News

The Rio Olympics Might Get Moved To London

by Chris Tognotti

The International Olympic Committee (IOC) has allegedly reached out to London about hosting the 2016 Olympics, fearing the selected host city, Rio de Janiero, will be unfit to hold them. The state of Olympic affairs in Rio has been widely reported as dire, with the IOC's Vice President John Coates raising the alarm about construction delays, flimsy infrastructure, and poor water — he's described it as "worse than Athens," a reference to the infamously awful lead-up to the 2004 Games.

The IOC has commissioned a special task force to try to ramp up preparations in Brazil, but things aren't going so well. According to a source of London's Evening Standard, the legendarily shaky preparations leading up to those 2004 Athens Games were still about 40 percent complete at this point along the timeline, while right now in Rio, only 10 percent of what needs to happen has happened.
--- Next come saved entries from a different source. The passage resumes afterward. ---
/-- ENABLE is taken exactly when every stated condition holds, otherwise CFG_REFUSED. A sample starts in order
(shuffled where asked) while a decoder and a place are free, and one whose entry or header fails ends at once unless
its budget ends first; a sample takes the beats of its bytes, and ends within its budget or at it with
BUDGET_EXCEEDED; a full batch writes its record and signals, a partial one is not published; DISABLE stops now or
after the batch in progress. (R343, R344, R351, R352, R356) -/
def Obligations.DatasetStreams : Prop :=
  (∀ (s : State) (n : Nat), s.setUp = true → s.isSet Fld.CARD_DS_CTRL_EN n = false → ∀ ok : Prop,
    (ok ↔ s.streamTokens (s.get Fld.CARD_DS_CTRL_JOB n) (s.get Fld.CARD_DS_TOKENS_FREE n)
        (s.get Fld.CARD_DS_TOKENS_FULL n) (s.get Fld.CARD_DS_BATCH_NBUF n) = true ∧
      (1 ≤ s.get Fld.CARD_DS_BATCH_NBUF n ∧ s.get Fld.CARD_DS_BATCH_NBUF n ≤ 32) ∧
      (1 ≤ s.get Fld.CARD_DS_BATCH_BATCH n ∧ s.get Fld.CARD_DS_BATCH_BATCH n ≤ 64) ∧
      (1 ≤ s.get Fld.CARD_DS_N_N n ∧ s.get Fld.CARD_DS_N_N n ≤ 2 ^ 31) ∧
      (1 ≤ s.get Fld.CARD_DS_CTRL_LEVELS n ∧ s.get Fld.CARD_DS_CTRL_LEVELS n ≤ 6) ∧
      (s.get Fld.CARD_DS_CTRL_OUT_C n = 1 ∨ s.get Fld.CARD_DS_CTRL_OUT_C n = 3) ∧
      (s.get Fld.CARD_DS_CTRL_PATH n = 0 ∨ s.get Fld.CARD_DS_CTRL_SHUFFLE n = 0) ∧
      s.dsSlotBytes n ≤ s.get Fld.CARD_DS_SLOT_STRIDE_BYTES n ∧
      512 + (s.get Fld.CARD_DS_BATCH_BATCH n - 1) * s.get Fld.CARD_DS_SLOT_STRIDE_BYTES n + s.dsSlotBytes n ≤
        s.get Fld.CARD_DS_BUF_STRIDE_BYTES n) →
    (ok → exec (.dsEnable n) s = .next (State.settle (State.register
      (((((((s.set Fld.CARD_DS_CTRL_EN n 1).set Fld.CARD_DS_POS_POS n 0).set Fld.CARD_DS_MEAN_MEAN n 0).set
        Fld.CARD_DS_LOG_WR_WR n 0).set Fld.CARD_DS_STATUS_POOL n 0).putDs n { DsStream.reset with
          live := true, epoch := s.get Fld.CARD_DS_EPOCH_EPOCH n, regs := dsFields.map (fun f => (f.code, s.get f n)) }).dsSync n)
      (s.get Fld.CARD_DS_TOKENS_FREE n) (.ds n)))) ∧
    (¬ ok → exec (.dsEnable n) s = .next (s.raise Flg.CARD_DS_EVT_CFG_REFUSED n))) ∧
  (∀ (s : State) (n : Nat), s.setUp = true →
    ((s.ds n).batch = none → exec (.dsDisable n) s = .next ((s.set Fld.CARD_DS_CTRL_EN n 0).dsStop n)) ∧
    (∀ b, (s.ds n).batch = some b → exec (.dsDisable n) s = .next ((s.set Fld.CARD_DS_CTRL_EN n 0).putDs n
      { s.ds n with stopping := true }))) ∧
  (∀ (s t : State) (n p k : Nat), t = s.dsAdvance n → p = t.get Fld.CARD_DS_POS_POS n →
    ((t.ds n).live = false ∨ k ≠ p ∨ t.dsN n ≤ p ∨ (t.ds n).taken + 16 ≤ (t.ds n).started ∨ 4 ≤ t.dsBusy →
      exec (.dsSampleStart n k) s = .next t) ∧
    ((t.ds n).live = true → p < t.dsN n → (t.ds n).started < (t.ds n).taken + 16 → t.dsBusy < 4 →
      ∃ u v, v = Sample.mk (t.ds n).started p (t.ds n).epoch
          (if t.dsIs Fld.CARD_DS_CTRL_SHUFFLE n = true then shuffled (t.dsGet Fld.CARD_DS_SEED_SEED n)
            (t.ds n).epoch (t.dsN n) p else p) (t.dsBudget n (t.ds n).started) none ∧
        u = (t.putDs n { t.ds n with
          samples := (t.ds n).samples ++ [v], started := (t.ds n).started + 1 }).set Fld.CARD_DS_POS_POS n (p + 1) ∧
        exec (.dsSampleStart n p) s = .next (
          if u.dsChecks n v.epoch v.index = 0 ∨ u.dsOver n v = true then u
          else (u.dsEnd n v.serial 64 (u.dsChecks n v.epoch v.index)).dsAdvance n))) ∧
  (∀ (s : State) (n pos e : Nat) (v : Sample), s.dsRunning n pos (fun v => v.epoch == e) = some v →
    (∀ b, v.budget = some b → b ≤ s.dsBeats n v → exec (.dsSampleEnd n pos e) s = .next s) ∧
    ((∀ b, v.budget = some b → s.dsBeats n v < b) →
      ((s.dsEntry n v.index).2.2 = 1 →
        exec (.dsSampleEnd n pos e) s = .next ((s.dsEnd n v.serial (s.dsBeats n v) 0).dsAdvance n)) ∧
      (∀ a len, s.dsEntry n v.index = (a, len, 0) → exec (.dsSampleEnd n pos e) s = .next ((s.dsEnd n v.serial
        (s.dsBeats n v) (if s.jpegOk n (s.load (Mem.lpddr a) len) = true then 0 else 0x0805)).dsAdvance n)))) ∧
  (∀ (s : State) (n pos : Nat),
    (s.dsRunning n pos (s.dsOver n) = none → exec (.decodeBudget n pos) s = .next s) ∧
    (∀ v b, s.dsRunning n pos (s.dsOver n) = some v → v.budget = some b →
      exec (.decodeBudget n pos) s = .next ((s.dsEnd n v.serial b 0x0802).dsAdvance n)) ∧
    (∀ v : Sample, (v.budget = none → s.dsOver n v = false) ∧
      (∀ b, v.budget = some b → (s.dsOver n v = true ↔ b ≤ s.dsBeats n v)))) ∧
  (∀ (s : State) (n : Nat) (b : Batch), (s.ds n).batch = some b →
    (b.full = false → exec (.batchPublish n) s = .next (s.dsAdvance n)) ∧
    (b.full = true → (s.ds n).stopping = false → exec (.batchPublish n) s = .next (State.dsAdvance (State.signal
      (((s.streamStore (s.get Fld.CARD_DS_CTRL_JOB n) (512 * s.dsGet Fld.CARD_DS_BUF_BASE_BASE n + b.buffer * s.dsGet Fld.CARD_DS_BUF_STRIDE_BYTES n)
        (leBytes 4 ((s.ds n).published + 1) ++ leBytes 4 b.epoch ++ leBytes 4 b.firstPos ++ leBytes 1 b.slots.length ++
         leBytes 1 n ++ leBytes 2 0 ++ leBytes 8 s.now ++ List.replicate 40 0 ++
         tableBytes 4 64 (b.slots.map Prod.fst) ++ tableBytes 2 64 (b.slots.map Prod.snd) ++ List.replicate 64 0)).putDs n
        { s.ds n with batch := none, published := (s.ds n).published + 1 }).dsSync n)
      (s.dsGet Fld.CARD_DS_TOKENS_FULL n) 1) n)))
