-- ==== Sys2Proof/Tests/Slice0.lean ====
section
/-! SUPPORT. Tests: each operand check of WellFormed refuses a command, a witness that meets the hypotheses of each
obligation, and worked examples of the spec on its own numbers. -/

open Sys2Proof Sys2Proof.Machine

section
set_option Elab.async false

theorem test_ill_formed_1 : ([
    .regWrite 16 0 0 0,
    .regWrite 0 67108864 0 0,
    .regWrite 0 0 0 4294967296,
    .lowHalfRead 32 0,
    .lowHalfRead 0 67108864,
    .rcCounterRead 16 0,
    .rcCounterRead 0 67108864,
    .canWakeDominant 4 0,
    .canWakeFrame 4 0 false [],
    .canWakeFrame 0 536870912 false [],
    .canWakeFrame 0 0 false (List.replicate 9 0),
    .domainWrite 16,
    .timeWaveFrame [256],
    .bundle 64 0,
    .bundle 0 2,
    .bundleResume 64 0,
    .bundleResume 0 2,
    .tokenWaitRegister (.core 64 0),
    .tokenWaitRegister (.core 0 2),
    .tokenWaitRegister (.capture 16),
    .tokenWaitRegister (.dataset 4),
    .tokenSignalArrive 65536,
    .tokenAssign 64 0 0 0 0 false,
    .tokenAssign 0 1024 0 0 0 false,
    .tokenAssign 0 0 256 0 0 false,
    .tokenAssign 0 0 0 65536 0 false,
    .tokenAssign 0 0 0 0 65536 false,
    .tokenRelease 64 0,
    .tokenRelease 0 1024,
    .releaseTokens 256,
    .slotFlush 65536,
    .dropStage 65536,
    .freeTailWrite 4294967296,
    .loomYield 64,
    .plyYield 8,
    .regionWrite 64 0 0] : List Instr).all (fun c => !c.wellFormed) = true := by
  decide +kernel

theorem test_ill_formed_2 : ([
    .regionWrite 0 8 0,
    .winOpen 64 0,
    .winOpen 0 16,
    .winClose 64 0,
    .winClose 0 16,
    .winDrained 64 0,
    .winDrained 0 16,
    .winAlarmPeriod 64,
    .apertureRead 4294967296 0,
    .apertureWrite 4294967296 0 0,
    .apertureWrite 0 0 4294967296,
    .loopSample 32,
    .loopClose 32,
    .loopOpen 32,
    .loopRelease 32,
    .encEdge 16 ⟨false, false, false, 0⟩,
    .ssiFrameStart 8,
    .ssiFrameEnd 8 0 false,
    .ssiFrameEnd 0 281474976710656 false,
    .ssiTimeout 8,
    .sdOutput 24 0,
    .sdClkLost 24,
    .adcTrigger 16,
    .adcEndOfConversion 16 0,
    .adcEndOfConversion 0 4096,
    .pwmCounterZero 8,
    .pwmCentreLoad 8,
    .frameStartPacket 16 0 0 false,
    .frameStartPacket 0 16 0 false,
    .frameStartPacket 0 0 65536 false,
    .linePacket 16 0 0 .clean false [],
    .linePacket 0 16 0 .clean false [],
    .linePacket 0 0 64 .clean false [],
    .frameEndPacket 16 0 false,
    .frameEndPacket 0 16 false,
    .publicationDecision 16] : List Instr).all (fun c => !c.wellFormed) = true := by
  decide +kernel

theorem test_ill_formed_3 : ([
    .capEnable 16,
    .capDisable 16,
    .dsEnable 4,
    .dsDisable 4,
    .dsSampleStart 4 0,
    .dsSampleEnd 4 0 0,
    .decodeBudget 4 0,
    .batchPublish 4,
    .sqDoorbell 16 0 0 0 0,
    .sqDoorbell 0 64 0 0 0,
    .sqDoorbell 0 0 4096 0 0,
    .sqDoorbell 0 0 0 0 4294967296,
    .cqDoorbell 16 0 0 0 0,
    .cqDoorbell 0 64 0 0 0,
    .cqDoorbell 0 0 4096 0 0,
    .cqDoorbell 0 0 0 0 4294967296,
    .completionRecordWrite 16 0,
    .completionRecordWrite 0 64,
    .coalTimer 16 0,
    .coalTimer 0 64,
    .msixUnmask 16 0,
    .msixUnmask 0 64,
    .sqEnable 16 0,
    .sqEnable 0 64,
    .sqDisable 16 0,
    .sqDisable 0 64,
    .cqEnable 16 0,
    .cqEnable 0 64,
    .cqDisable 16 0,
    .cqDisable 0 64,
    .functionLevelReset 16,
    .flrTimeout 16,
    .slotOpen 1024,
    .slotClose 1024,
    .quiesceStart 1024,
    .goldenRunEnd 64 false 0 0] : List Instr).all (fun c => !c.wellFormed) = true := by
  decide +kernel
Brazil has been under a considerable amount of stress and controversy of late. They've been plagued by claims of abysmal working conditions and high fatality rates — Thursday marked Brazil's eighth World Cup construction-related death. The urgency of the situation has led the committee to consider something which it obviously could only view as a last resort — moving the Summer Games outright, back to the same place they were held last time around.
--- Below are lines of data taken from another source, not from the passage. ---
-- ==== Sys2Proof/Machine/Flags.lean ====
section
/-! DEFINITION. Conditions: the device has no flags, so a comparison writes 0 or 1 to a register (R16, R23, R68, R105, R109). -/

namespace Sys2Proof.Machine

/-- A comparison of two integers of w bits, as iw, or as nw for the natural conditions (R68, R105). -/
def icond {w : Nat} (cc : ICond) (a b : BitVec w) : Bool :=
  match cc with
  | .eq => a = b
  | .ne => a ≠ b
  | .lt => a.slt b
  | .le => a.sle b
  | .gt => b.slt a
  | .ge => b.sle a
  | .ltn => a.ult b
  | .len => a.ule b
  | .gtn => b.ult a
  | .gen => b.ule a

/-- A comparison of two fp32 values: −0 and +0 are equal, and a NaN is unordered (R68, R109). -/
def fcond (cc : FCond) (a b : Word) : Bool :=
  let x := f32 a
  let y := f32 b
  let un := x.isNaN || y.isNaN
  let lt := x.lt y
  let gt := y.lt x
  match cc with
  | .eq => !un && !lt && !gt
  | .ne => un || lt || gt
  | .lt => !un && lt
  | .le => !un && !gt
  | .gt => !un && gt
  | .ge => !un && !lt
  | .un => un
  | .ord => !un

/-- A predicate result: exactly 0 or 1 (R23). -/
def predBit (b : Bool) : DWord := if b then 1 else 0

end Sys2Proof.Machine
end

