-- ==== Sys2Proof/Machine/Maps.lean ====
section
/-! DEFINITION. Tables sorted by key, and memory in canonical form. -/

namespace Sys2Proof.Machine

/-- The entry of a key. -/
def look {α : Type} : NMap α → Nat → Option α
  | [], _ => none
  | (k, v) :: m, i => if i = k then some v else if i < k then none else look m i

/-- The table with a key's entry written. -/
def put {α : Type} : NMap α → Nat → α → NMap α
  | [], i, x => [(i, x)]
  | (k, v) :: m, i, x => if i = k then (i, x) :: m else if i < k then (i, x) :: (k, v) :: m else (k, v) :: put m i x

/-- The table without a key's entry. -/
def del {α : Type} : NMap α → Nat → NMap α
  | [], _ => []
  | (k, v) :: m, i => if i = k then m else if i < k then (k, v) :: m else (k, v) :: del m i

/-- The entry of a key, or what an unlisted key stands for. -/
def lookD {α : Type} (m : NMap α) (i : Nat) (d : α) : α := (look m i).getD d

/-- The table with a key's entry changed, if it has one. -/
def alter {α : Type} (m : NMap α) (i : Nat) (f : α → α) : NMap α :=
  match look m i with
  | some x => put m i (f x)
  | none => m

/-- What a byte of memory that is not listed reads as (log 1). -/
def unlistedByte : Byte := 0#8

/-- The byte at an address. -/
def memGet (m : Memory) (a : Nat) : Byte := lookD m a unlistedByte

/-- Memory with a byte written; a byte equal to what an unlisted address reads as is not listed. -/
def memSet (m : Memory) (a : Nat) (b : Byte) : Memory := if b = unlistedByte then del m a else put m a b

/-- The n bytes from an address up. -/
def memGetN (m : Memory) (a : Nat) : Nat → List Byte
  | 0 => []
  | n + 1 => memGet m a :: memGetN m (a + 1) n

/-- Memory with bytes written from an address up. -/
def memSetN (m : Memory) (a : Nat) : List Byte → Memory
  | [] => m
  | b :: bs => memSetN (memSet m a b) (a + 1) bs

/-- Keys rising strictly. -/
def rising {α : Type} : NMap α → Bool
  | [] => true
  | [_] => true
  | (k, _) :: (j, y) :: m => decide (k < j) && rising ((j, y) :: m)

/-- The canonical form of memory: addresses rising, no byte equal to what an unlisted address reads as. -/
def memWf (m : Memory) : Bool := rising m && m.all fun c => decide (c.2 ≠ unlistedByte)

/-- A little-endian number (R6). -/
def leNat : List Byte → Nat
  | [] => 0
  | b :: bs => b.toNat + 256 * leNat bs

/-- The n low bytes of a number, lowest first (R6). -/
def leBytes : Nat → Nat → List Byte
  | 0, _ => []
  | n + 1, x => BitVec.ofNat 8 x :: leBytes n (x / 256)

/-- Element k of a list changed. -/
def modAt {α : Type} (l : List α) (k : Nat) (f : α → α) : List α :=
  match l[k]? with
  | some x => l.set k (f x)
  | none => l

end Sys2Proof.Machine
end

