-- ==== Sys2Proof/Machine/Lines.lean ====
section
/-! DEFINITION. The entries of the directories and the messages on their way, by line of 256 bytes, and when a line or a sector is in the middle of
a write or of a recall (R292, R293, R296, R297). Clusters are numbered over the package; an entry of a die names them by their place in the
die. -/

namespace Sys2Proof.Machine

def dirAt (s : State) (die line : Nat) : Option DirEntry := look (lookD s.dirs die []) line
def setDir (s : State) (die line : Nat) (e : DirEntry) : State := { s with dirs := put s.dirs die (put (lookD s.dirs die []) line e) }
def freeDir (s : State) (die line : Nat) : State := { s with dirs := alter s.dirs die fun m => del m line }

/-- The clusters that an entry names: both clusters of every set pair in coarse form (R292). -/
def DirEntry.named (e : DirEntry) : List Nat := if e.coarse then e.ptrs.flatMap fun p => [2 * p, 2 * p + 1] else e.ptrs

def sendMsg (s : State) (m : MsgKind) : State :=
  let k := freshId s
  { k.2 with msgs := put k.2.msgs k.1 m }

/-- The way of a message about a line between one sender and one receiver, where messages keep their order (R296). -/
def channel : MsgKind → Option (Nat × Nat × Nat)
  | .inval die cl line _ _ | .downgrade die cl line => some (0, 32 * die + cl, line)
  | .notice die cl line => some (1, 32 * die + cl, line)
  | .pkgRead die _ line | .pkgNotice die line | .pkgInval line _ die => some (2, die, line)
  | .dieInval die line => some (3, die, line)
  | _ => none

/-- Whether a message is the earliest on its way (R296). -/
def inOrder (s : State) (m : Nat) (k : MsgKind) : Bool :=
  (channel k).isNone || !(s.msgs.any fun p => decide (p.1 < m) && channel p.2 = channel k)

/-- A message taken, if it may be delivered now. -/
def takeMsg (s : State) (m : Nat) : Option (MsgKind × State) :=
  match look s.msgs m with
  | some k => if inOrder s m k then some (k, { s with msgs := del s.msgs m }) else none
  | none => none

/-- Whether a write counts the acknowledgements of its invalidations. -/
def isCounting (o : Op) : Bool :=
  match o.phase with
  | .counting _ => true
  | _ => false

/-- Whether a write to a line still counts acknowledgements (R296). -/
def lineCounting (s : State) (line : Nat) : Bool :=
  s.ops.any fun (_, o) => isCounting o && match o.loc with
    | .phys pa _ _ _ => pa / 256 = line
    | _ => false

def entryBusy (e : Option DirEntry) : Bool :=
  match e with
  | some e => e.recalling || decide (0 < e.waiting)
  | none => false

def pkgBusy (s : State) (line : Nat) : Bool :=
  match look s.pkgDir line with
  | some e => e.recalling || decide (0 < e.waiting)
  | none => false

/-- Whether a line is in the middle of a write, a recall or an invalidation, for which a read waits (R296, R297). -/
def lineBusy (s : State) (die line : Nat) : Bool :=
  lineCounting s line || entryBusy (dirAt s die line) || entryBusy (dirAt s (homeDie s (256 * line)) line) || pkgBusy s line

/-- An entry that names one cluster, with one sector in a state (R294). -/
def newEntry (k sec state : Nat) : DirEntry :=
  { sstate := [0, 0, 0, 0].set sec state, remote := false, coarse := false, ptrs := [k], waiting := 0, recalling := false }

/-- Whether nothing about a line is under way in any directory, so that a transaction's step may hold it (R171, R296). -/
def lineQuiet (s : State) (line : Nat) : Bool :=
  !lineCounting s line && !pkgBusy s line && s.dirs.all fun p => !entryBusy (look p.2 line)

/-- Whether a line that n bytes touch is not quiet, so that a write from outside the cores waits (R296). -/
def linesBusy (s : State) (pa n : Nat) : Bool :=
  isPkgMem (homeOf s pa) && (List.range' (pa / 256) ((pa + n + 255) / 256 - pa / 256)).any fun line => !lineQuiet s line

/-- Whether a sector of n bytes has a write that still counts acknowledgements, for which another access waits (R296). -/
def sectorsCounting (s : State) (pa n : Nat) : Bool :=
  s.ops.any fun (_, p) => isCounting p && match p.loc with
    | .phys b _ _ _ => (sectorsOf pa n).any fun x => (sectorsOf b p.n).contains x
    | .spad _ _ => false

end Sys2Proof.Machine
end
Dan Kitwood/Getty Images News/Getty Images

This would not be an ideal situation for the Olympics, nor for London. Firstly, many sites used to host the different events last time have, to varying degrees, been converted into areas for public use. The cost of raising those facilities back up into Summer Olympics shape would be considerable — well into the millions. That's not the only huge-scale headache, either: What was once London's Olympic Village, providing some 17,000 athletes a place to stay, is now chock full of private British residents.
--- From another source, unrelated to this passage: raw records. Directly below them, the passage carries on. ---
-- ==== Sys2Proof/Machine/Collectives.lean ====
section
/-! DEFINITION. Rendezvous collectives (R62, R188 to R191, R198 to R202). A collective's word arrives and its group parks;
RENDEZVOUS_COMPLETE computes it for the workgroup. -/

namespace Sys2Proof.Machine

/-! ## Arrival (R188) -/

/-- What a thread brings: its word's address, its operand A and, where the word names one, its second operand. -/
def arrivalOf (op : CollOp) (d a b : Reg) (n : Nat) (t : Nat) (th : Thread) : Arrival :=
  let x := valOf (readRegs th a.toNat n)
  let y := reg1 th b
  { th := t, word := wordAddr th, op := op, dst := d.toNat, a := x.data, b := y.data, aTok := x.tok, bTok := y.tok }

/-- A thread's arrival recorded with its workgroup. -/
def noteArrival (op : CollOp) (d a b : Reg) (n : Nat) (s : State) (t : Nat) : State :=
  match thOf s t with
  | some th => modWg s (wgOf t) fun w => { w with arrivals := w.arrivals ++ [arrivalOf op d a b n t th] }
  | none => s

/-- The arrival of a group at a rendezvous: threads for which the word is no instruction abort; the others arrive once their operands are
there, and the group parks (R79, R188). The arrival is the word's issue, which ends the port's opportunity (log 103). -/
def arriveStep (i : Instr) (op : CollOp) (d a b : Reg) (n : Nat) (s : State) : State :=
  match s.focus with
  | none => s
  | some g =>
    let s := { s with focus := none }
    match grpOf s g with
    | none => s
    | some G =>
      let run := G.members.filter (legalHere i s)
      match stallAmong i s G.core run with
      | some x => heldBack i s g G x
      | none =>
        let issue := s.nextIssue
        let s := { s with nextIssue := issue + 1 }
        let stop := G.members.filter fun t => !legalHere i s t
        let s := endIssue (meetErrors i issue (stop.foldl (abortWord .illegal false issue) s) run) issue
        let s := run.foldl (noteArrival op d a b n) s
        endOpportunity (parkGroup (trimGroup s g) g .rendezvous i) G.core G.port (some G.members)

/-- The outcome of an arrival. -/
def arriveWord (i : Instr) (op : CollOp) (d a b : Reg) (n : Nat) (s : State) : Host.Outcome State Fault Refusal :=
  .next (arriveStep i op d a b n s)

/-- GRED (R199). -/
def execGred (d a c : Reg) (op : RedOp) (rm : Rnd) (s : State) : Host.Outcome State Fault Refusal :=
  arriveWord (.gred d a c op rm) (.gred op rm false (decide (c ≠ 0))) d a c 1 s

/-- GSCAN (R199). -/
def execGscan (d a c : Reg) (op : RedOp) (excl : Bool) (rm : Rnd) (s : State) : Host.Outcome State Fault Refusal :=
  arriveWord (.gscan d a c op excl rm) (.gscan op excl rm false (decide (c ≠ 0))) d a c 1 s

/-- GSHF (R200). -/
def execGshf (d a b : Reg) (mode : ShfMode) (s : State) : Host.Outcome State Fault Refusal :=
  arriveWord (.gshf d a b mode) (.gshf mode false) d a b 1 s

/-- GBCAST (R201). -/
def execGbcast (d a b : Reg) (s : State) : Host.Outcome State Fault Refusal :=
  arriveWord (.gbcast d a b) (.gbcast false (decide (b ≠ 0))) d a b 1 s

/-- The wide GRED (R199). -/
def execGredW (d a c : Reg) (op : RedOp) (rm : Rnd) (s : State) : Host.Outcome State Fault Refusal :=
  arriveWord (.gredW d a c op rm) (.gred op rm true (decide (c ≠ 0))) d a c 2 s

/-- The wide GSCAN (R199). -/
def execGscanW (d a c : Reg) (op : RedOp) (excl : Bool) (rm : Rnd) (s : State) : Host.Outcome State Fault Refusal :=
  arriveWord (.gscanW d a c op excl rm) (.gscan op excl rm true (decide (c ≠ 0))) d a c 2 s

/-- The wide GSHF (R200). -/
def execGshfW (d a b : Reg) (mode : ShfMode) (s : State) : Host.Outcome State Fault Refusal :=
  arriveWord (.gshfW d a b mode) (.gshf mode true) d a b 2 s

/-- The wide GBCAST (R201). -/
def execGbcastW (d a b : Reg) (s : State) : Host.Outcome State Fault Refusal :=
  arriveWord (.gbcastW d a b) (.gbcast true (decide (b ≠ 0))) d a b 2 s

/-- GVOTE (R202). -/
def execGvote (d a c : Reg) (mode : VoteMode) (s : State) : Host.Outcome State Fault Refusal :=
  arriveWord (.gvote d a c mode) (.gvote mode (decide (c ≠ 0))) d a c 1 s

/-- REGSIZE (R191). -/
def execRegsize (d a : Reg) (tryIt : Bool) (s : State) : Host.Outcome State Fault Refusal :=
  arriveWord (.regsize d a tryIt) (.regsize tryIt) d a 0 1 s

/-! ## Reduction (R62, R198, R199) -/

/-- An operator on integers of w bits; the fp32 operators have no wide form (R198). -/
def redInt {w : Nat} (op : RedOp) (a b : BitVec w) : BitVec w :=
  match op with
  | .add | .fadd => a + b
  | .min | .fmin => imin false a b
  | .max | .fmax => imax false a b
  | .minn => imin true a b
  | .maxn => imax true a b
  | .and => a &&& b
  | .or => a ||| b
  | .xor => a ^^^ b

/-- A combination of two active nodes (R62, R198). -/
def redFn (op : RedOp) (rm : Rnd) (wide : Bool) (a b : DWord) : DWord :=
  if wide then redInt op a b
  else match op with
    | .fadd => up (fadd rm (lo a) (lo b))
    | .fmin => up (fmin (lo a) (lo b))
    | .fmax => up (fmax (lo a) (lo b))
    | _ => up (redInt op (lo a) (lo b))

/-- The value of an empty reduction (R198). -/
def redIdentity (op : RedOp) (wide : Bool) : DWord :=
  match op with
  | .add | .fadd | .maxn | .or | .xor => 0
  | .min => if wide then 0x7FFFFFFFFFFFFFFF else 0x7FFFFFFF
  | .max => if wide then 0x8000000000000000 else 0x80000000
  | .minn | .and => if wide then 0xFFFFFFFFFFFFFFFF else 0xFFFFFFFF
  | .fmin => 0x7F800000
  | .fmax => 0xFF800000

/-- A node of two others: an inactive one passes the other through (R62). -/
def redNode (f : DWord → DWord → DWord) : Option DWord → Option DWord → Option DWord
  | some a, some b => some (f a b)
  | some a, none => some a
  | none, y => y

/-- One level of the tree (R62). -/
def redLevel (f : DWord → DWord → DWord) : List (Option DWord) → List (Option DWord)
  | x :: y :: r => redNode f x y :: redLevel f r
  | r => r

/-- The root of the tree over T positions, in so many levels (R62). -/
def redTree (f : DWord → DWord → DWord) : Nat → List (Option DWord) → Option DWord
  | 0, l => l.headD none
  | n + 1, l => redTree f n (redLevel f l)

/-- The result of a reduction over positions: the root, or the identity (R62). Eleven levels serve 2,048 threads. -/
def reduce (op : RedOp) (rm : Rnd) (wide : Bool) (l : List (Option DWord)) : DWord :=
  (redTree (redFn op rm wide) 11 l).getD (redIdentity op wide)

/-- The arrival of a logical index. -/
def arrivedAt (as : List Arrival) (i : Nat) : Option Arrival := as.find? fun a => idxOf a.th = i

/-- Whether a thread takes part: C is zero, its C register is not zero, or its C register is poisoned (R199). -/
def takesPart (part : Bool) (a : Arrival) : Bool := !part || a.bTok.isSome || decide (a.b ≠ 0)

/-- The token of a contributor (R199): of one whose A and C are both poisoned A's, the lower-numbered field's (log 102). -/
def contribTok (part : Bool) (a : Arrival) : Option Word :=
  match a.aTok with
  | some k => some k
  | none => if part then a.bTok else none

/-- The reduction over the taking-part threads whose index a receiving thread's range holds (R199). -/
def reduceOver (op : RedOp) (rm : Rnd) (wide part : Bool) (T : Nat) (as : List Arrival) (within : Nat → Bool) : Val :=
  let member (i : Nat) : Option Arrival :=
    if within i then (arrivedAt as i).filter (takesPart part) else none
  match (List.range T).findSome? fun i => (member i).bind (contribTok part) with
  | some k => badVal k
  | none => cleanVal (reduce op rm wide ((List.range T).map fun i => (member i).map (·.a)))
Of course, if the IOC is already being forced into their Plan B just two years out, what happens if these challenges are too tough for London to overcome? Should there be a Plan C in the works as well?

If so, good news, IOC! There can be little doubt that if offered, surely Russia would be happy to open Sochi back up to you, the Games having ended there so much more recently.

Sure, those were the Winter Games, so some adjustments will have to be made. And sure, Sochi authorities might need to start killing hundreds of stray dogs again, and everyone will have to pack into squalid and decaying accommodations, and gay people are still under overt and oppressive legal stigma, and the President just annexed Crimea, and Bob Costas might get pink-eye again, but seriously — why not!